In accordance with the present invention there is provided a method for controlling air/fuel ratio in an internal combustion engine equipped with a closed loop control system which controls the air/fuel ratio in accordance with an output signal of a sensor detecting the air/fuel ratio, comprising the steps of: integrating said ouput signal from said sensor for obtaining an integration correction factor; detecting the operational condition of said engine; renewing an engine condition correction factor read out from a memory, in which a plurality of engine condition correction factors are prestored, by using said integration correction factor where one of said engine condition correction factors corresponding to the operational condition of said engine is renewed; limiting the value of said engine condition correction factors so as not to exceed a predetermined value; and controlling the air/fuel ratio by correcting a standard value, which is obtained on the basis of the operational parameters of said engine, by said integration correction factor and said engine condition correction factor selectively read out from said memory in accordance with the engine operational condition.
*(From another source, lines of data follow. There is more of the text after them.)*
-- ==== Sys2Proof/Machine/Operands.lean ====
section
/-! DEFINITION. Integer arithmetic on w-bit values (14 R291 to R295), shared by the scalar instructions, the P-form slots, lane
blocks, vector elements and atomics. -/

namespace Sys2Proof.Machine

/-- The members of the integer family (14 R291). -/
inductive IOp
  | add | sub | mul | mulh | mulhn | div | divn | rem | remn | and | or | xor | andn | shl | shr | sra | rot
  | min | max | minn | maxn
  deriving DecidableEq, Repr

/-- The members of one source (14 R293). -/
inductive IUn
  | clz | ctz | pop | bswap
  deriving DecidableEq, Repr

/-- F of 14 R291 on w-bit values, the result taken modulo 2^w. Division covers every case (R292). -/
def intF (op : IOp) (w a b : Nat) : Nat :=
  let sa := toSigned w a
  let sb := toSigned w b
  let m := 2 ^ w
  let sh := b % w
  match op with
  | .add => (a + b) % m
  | .sub => (a + (m - b % m)) % m
  | .mul => a * b % m
  | .mulh => ofSigned w (sa * sb / (2 : Int) ^ w)
  | .mulhn => a * b / m % m
  | .div => if b = 0 then m - 1 else ofSigned w (Int.tdiv sa sb)
  | .divn => if b = 0 then m - 1 else a / b
  | .rem => if b = 0 then a else ofSigned w (Int.tmod sa sb)
  | .remn => if b = 0 then a else a % b
  | .and => Nat.land a b
  | .or => Nat.lor a b
  | .xor => Nat.xor a b
  | .andn => Nat.land a (m - 1 - b)
  | .shl => a * 2 ^ sh % m
  | .shr => a / 2 ^ sh
  | .sra => ofSigned w (sa / (2 : Int) ^ sh)
  | .rot => (a * 2 ^ sh + a / 2 ^ (w - sh)) % m
  | .min => if sa ≤ sb then a else b
  | .max => if sa ≤ sb then b else a
  | .minn => if a ≤ b then a else b
  | .maxn => if a ≤ b then b else a

/-- The number of one bits below bit `w`. -/
def popCount (w a : Nat) : Nat := ((List.range w).filter (fun i => a.testBit i)).length

/-- F of 14 R293 on w-bit values. -/
def intU (op : IUn) (w a : Nat) : Nat :=
  match op with
  | .clz => if a = 0 then w else w - 1 - a.log2
  | .ctz => ((List.range w).find? (fun i => a.testBit i)).getD w
  | .pop => popCount w a
  | .bswap => ofBytes (toBytes (w / 8) a).reverse

/-- A comparison of two integers. -/
def ordHolds (cc : Icc) (a b : Int) : Bool :=
  match cc with
  | .eq => decide (a = b) | .ne => decide (a ≠ b)
  | .lt | .ltn => decide (a < b) | .ge | .gen => decide (b ≤ a)
  | .le | .len => decide (a ≤ b) | .gt | .gtn => decide (b < a)

/-- The value of a w-bit operand as a type reads it (14 R294). -/
def valueOf (t : Ty) (a : Nat) : Int := if t.isSigned then toSigned t.width a else (a % 2 ^ t.width : Nat)

/-- `cmp` and `vcmp` (14 R294, 15 R318). -/
def cmpHolds (cc : Icc) (t : Ty) (a b : Nat) : Bool := ordHolds cc (valueOf t a) (valueOf t b)

/-- The condition of `bcc`: codes 2–5 read as signed, 6–9 as unsigned (14 R304). -/
def bccHolds (cc : Icc) (a b : Word) : Bool :=
  match cc with
  | .ltn | .gen | .len | .gtn => ordHolds cc a.toNat b.toNat
  | .eq | .ne | .lt | .ge | .le | .gt => ordHolds cc a.toInt b.toInt

/-- 1 or 0. -/
def flagWord (b : Bool) : Word := if b then 1#64 else 0#64

/-- The result of an integer instruction (14 R289, R291). -/
def intResult (op : IOp) (t : Ty) (a b : Word) : Word := ext t (intF op t.width (low t a) (low t b))
def unResult (op : IUn) (t : Ty) (a : Word) : Word := ext t (intU op t.width (low t a))

end Sys2Proof.Machine
end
In accordance with the present invention there is also provided apparatus for controlling air/fuel ratio in an internal combustion engine equipped with a closed loop control system which controls the air/fuel ratio in accordance with an output signal of a sensor detecting the air/fuel ratio, comprising: first means for detecting the operational condition of said engine; and second means for processing said output signal from said sensor for obtaining a correction factor; for renewing an engine condition correction factor read out from a memory, in which a plurality of engine condition correction factors are prestored, by using said first-mentioned correction factor where one of said engine condition correction factors corresponding to the operational condition of said engine is renewed; for limiting the value of said engine condition correction factors so as not to exceed a predetermined value; and for controlling the air/fuel ratio by correcting a standard value, which is obtained on the basis of the operational parameters of said engine, by both said first-mentioned correction factor and said engine condition correction factor selectively read out from said memory in accordance with the engine operational condition.
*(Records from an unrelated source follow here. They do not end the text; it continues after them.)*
-- ==== Sys2Proof/Machine/Control.lean ====
section
/-! DEFINITION. Branches and calls (14 R304, 13 R286, R287). -/

namespace Sys2Proof.Machine

/-- The target of a word displacement: PC + 8 × d (13 R286). -/
def State.target (s : State) (d : Word) : Word := s.pc + 8#64 * d

/-- Branch when the condition holds. -/
def State.branchIf (s : State) (c : Bool) (d : Word) : Res := .ok (if c then s.setPc (s.target d) else s.advance)

/-- Jump to a register's value; `link` writes x31. A misaligned target traps before (13 R287). -/
def State.jump (s : State) (t : Word) (link : Bool) : Res :=
  if t.toNat % 8 ≠ 0 then .trap (alignTrap t 8) s
  else
    let s' := if link then s.setX 31#5 (s.pc + 8#64) else s
    .ok (s'.setPc t)

def execB (i : BitVec 48) (s : State) : Out := runBoth (fun s => s.branchIf true (i.signExtend 64)) s
def execBcc (cc : Icc) (a b : Reg) (i : BitVec 14) (s : State) : Out :=
  runBoth (fun s => s.whenReady [a, b] [] fun s => s.branchIf (bccHolds cc (s.x a) (s.x b)) (imm64 i)) s
def execCall (i : BitVec 48) (s : State) : Out :=
  runBoth (fun s => s.whenReady [] [31#5] fun s =>
    let t := s.target (i.signExtend 64)
    .ok ((s.setX 31#5 (s.pc + 8#64)).setPc t)) s
def execRet (s : State) : Out := runBoth (fun s => s.whenReady [31#5] [] fun s => s.jump (s.x 31#5) false) s
def execJr (a : Reg) (s : State) : Out := runBoth (fun s => s.whenReady [a] [] fun s => s.jump (s.x a) false) s
def execJcall (a : Reg) (s : State) : Out := runBoth (fun s => s.whenReady [a] [31#5] fun s => s.jump (s.x a) true) s
def execBz (a : Reg) (i : BitVec 14) (s : State) : Out :=
  runBoth (fun s => s.whenReady [a] [] fun s => s.branchIf (decide (s.x a = 0#64)) (imm64 i)) s
def execBnz (a : Reg) (i : BitVec 14) (s : State) : Out :=
  runBoth (fun s => s.whenReady [a] [] fun s => s.branchIf (decide (s.x a ≠ 0#64)) (imm64 i)) s

/-- `nop` (14 R308). -/
def execNop (s : State) : Out := runBoth State.fin s

end Sys2Proof.Machine
end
BRIEF DESCRIPTION OF THE DRAWINGS
The object and features of the present invention will become more readily apparent from the following detailed description of the preferred embodiments taken in conjunction with the accompanying drawings in which:
FIG. 1 is a schematic diagrm of an air/fuel ratio control system according to the present invention;
FIG. 2 is a schematic block diagram of the control unit shown in FIG. 1;
FIG. 3 is a flowchart showing the operational steps of the central processing unit shown in FIG. 2;
FIG. 4 is a detailed flowchart of the step for processing a second correction factor (integration correction factor), which step is shown in FIG. 3;
FIG. 5 is a detailed flowchart of the step for processing a third correction factor (engine operational condition correction factor), which step is also shown in FIG. 3;
FIG. 6 is a map of the third correction factor stored in the memory shown in FIG. 2;
FIG. 7 is a schematic diagram of fuel vapor adsorbing and supplying system used for the engine of FIG. 1;
FIG. 8 is a graph showing the influence given by the fuel vapor to the third correction factor;
FIGS. 9A, 9B, 9C, 10A and 10B are graphs showing the way of setting the limit value of the third correction factor; and
FIG. 11 is a flowchart of another example of the step for processing the third correction factor shown in FIG. 3.
The same or corresponding elements and parts are designated at like reference numerals throughout the drawings.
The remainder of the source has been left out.